The Puy Mary is a summit in the mounts of Cantal in Massif Central in France. It is classified as a "Grand National Site" in France. Nearly 500,000 visitors come to this site every year.

Geography and geology

The mountain is an extinct volcano, about 6.5 million years old, which was formed by the accumulation of viscous lava (trachyte). It has been gradually eroded by glaciers during the Quaternary glaciation, which explains its pyramidal form. Seven glacial valleys radiate from the summit. It is accessible starting from the Pas de Peyrol, which at 1,589 m above sea level, is the highest pass of the Massif Central.

Climate

First mountain met by the oceanic disturbances coming from the Atlantic Ocean, the Puy Mary is among the wettest places in France.

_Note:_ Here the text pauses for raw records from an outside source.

theorem keeps_txAnBoth {σ : State} {s : State} {c : Nat} {a : Nat} (hk : Keeps σ s) : Keeps σ (txAnBoth s c a) := by
  unfold txAnBoth
  try dsimp only
  repeat' first
    | with_reducible exact hk
    | with_reducible exact Keeps.refl _
    | with_reducible exact id
    | with_reducible apply Keeps.record

theorem keeps_mkaSettle {σ : State} {s : State} {p : Nat} {c : Nat} (hk : Keeps σ s) : Keeps σ (mkaSettle s p c) := by
  unfold mkaSettle
  try dsimp only
  repeat' first
    | with_reducible exact hk
    | with_reducible apply Keeps.ite
    | with_reducible apply Keeps.wr
    | with_reducible apply keeps_saDrop
    | with_reducible apply keeps_txAnBoth
    | ((with_reducible show offTime _ = true); rfl)

theorem keeps_execMkaHelloTimer {σ : State} {p : Port} {s : State} (hk : Keeps σ s) : NextKeeps σ (execMkaHelloTimer p s) := by
  unfold execMkaHelloTimer
  try dsimp only
  repeat' first
    | with_reducible apply NextKeeps.mk
    | with_reducible exact hk
    | with_reducible apply Keeps.ite
    | with_reducible apply keeps_emit
    | with_reducible apply keeps_sakNew
    | split

theorem keeps_peerChan {σ s : State} {p c sci : Nat} (hk : Keeps σ s) : OptKeeps σ (peerChan s p c sci) := by
  unfold peerChan
  split
  · exact OptKeeps.some hk
  · refine OptKeeps.ite OptKeeps.none ?_
    split
    · exact OptKeeps.none
    · exact OptKeeps.some (hk.wrs rfl).took

theorem keeps_peerHeard {σ : State} {s : State} {p : Nat} {c : Nat} {m : Mkpdu} (hk : Keeps σ s) : Keeps σ (peerHeard s p c m) := by
  unfold peerHeard
  try dsimp only
  repeat' first
    | with_reducible exact hk
    | with_reducible exact OptKeeps.get (keeps_peerChan hk) ‹_›
    | with_reducible exact tabPut_wf _ _ _
    | with_reducible apply Keeps.ite
    | with_reducible apply Keeps.wr
    | ((with_reducible show offTime _ = true); rfl)
    | split
    | with_reducible apply Keeps.peers

theorem keeps_sakTake {σ : State} {s : State} {p : Nat} {c : Nat} {m : Mkpdu} (hk : Keeps σ s) : Keeps σ (sakTake s p c m) := by
  unfold sakTake
  try dsimp only
  repeat' first
    | with_reducible exact hk
    | with_reducible apply Keeps.ite
    | with_reducible apply keeps_peersUnset
    | with_reducible apply keeps_sakPlace
    | split

theorem keeps_rxRetire {σ : State} {s : State} {p : Nat} {m : Mkpdu} (hk : Keeps σ s) : Keeps σ (rxRetire s p m) := by
  unfold rxRetire
  try dsimp only
  repeat' first
    | with_reducible exact hk
    | with_reducible apply Keeps.ite
    | with_reducible apply keeps_saDrop
    | split

theorem keeps_mkpduTake {σ : State} {s : State} {p : Nat} {c : Nat} {m : Mkpdu} (hk : Keeps σ s) : Keeps σ (mkpduTake s p c m) := by
  unfold mkpduTake
  try dsimp only
  repeat' first
    | with_reducible exact hk
    | intro _
    | with_reducible apply Keeps.ite
    | with_reducible apply keeps_mkaElect
    | with_reducible apply keeps_mkaSettle
    | with_reducible apply keeps_peerHeard
    | with_reducible apply keeps_rxRetire
    | with_reducible apply keeps_sakTake
    | ((with_reducible refine mapIf_wf ?_); assumption)
    | with_reducible apply Keeps.peers

theorem keeps_execMkpduRx {σ : State} {p : Port} {m : Mkpdu} {s : State} (hk : Keeps σ s) : NextKeeps σ (execMkpduRx p m s) := by
  unfold execMkpduRx
  try dsimp only
  repeat' first
    | with_reducible apply NextKeeps.mk
    | with_reducible exact hk
    | with_reducible apply Keeps.ite
    | with_reducible apply keeps_mkpduTake
    | split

In winter, snow is abundant.

Flora

The subalpine stage of the Cantal mounts counts 550 plant species including 130 regarded as fragile (in these species, one counts 60 species which profit from a protection regional or national and 70 other not protected but rare). For example, one will be able to find, with a little chance, the following species of high mountain : the saxifrage with opposite sheets (Saxifraga oppositifolia), the saxifrage with sheets of Androsace (Saxifraga androsacea), the verticillate pedicular (Pedicularis verticillata) or the saxifrage of Lamotte (Saxifraga exarata subsp lamottei), the latter being an endemic species of the Cantal and the monts Dore. The puy Mary is a top where most of this flora can be observed.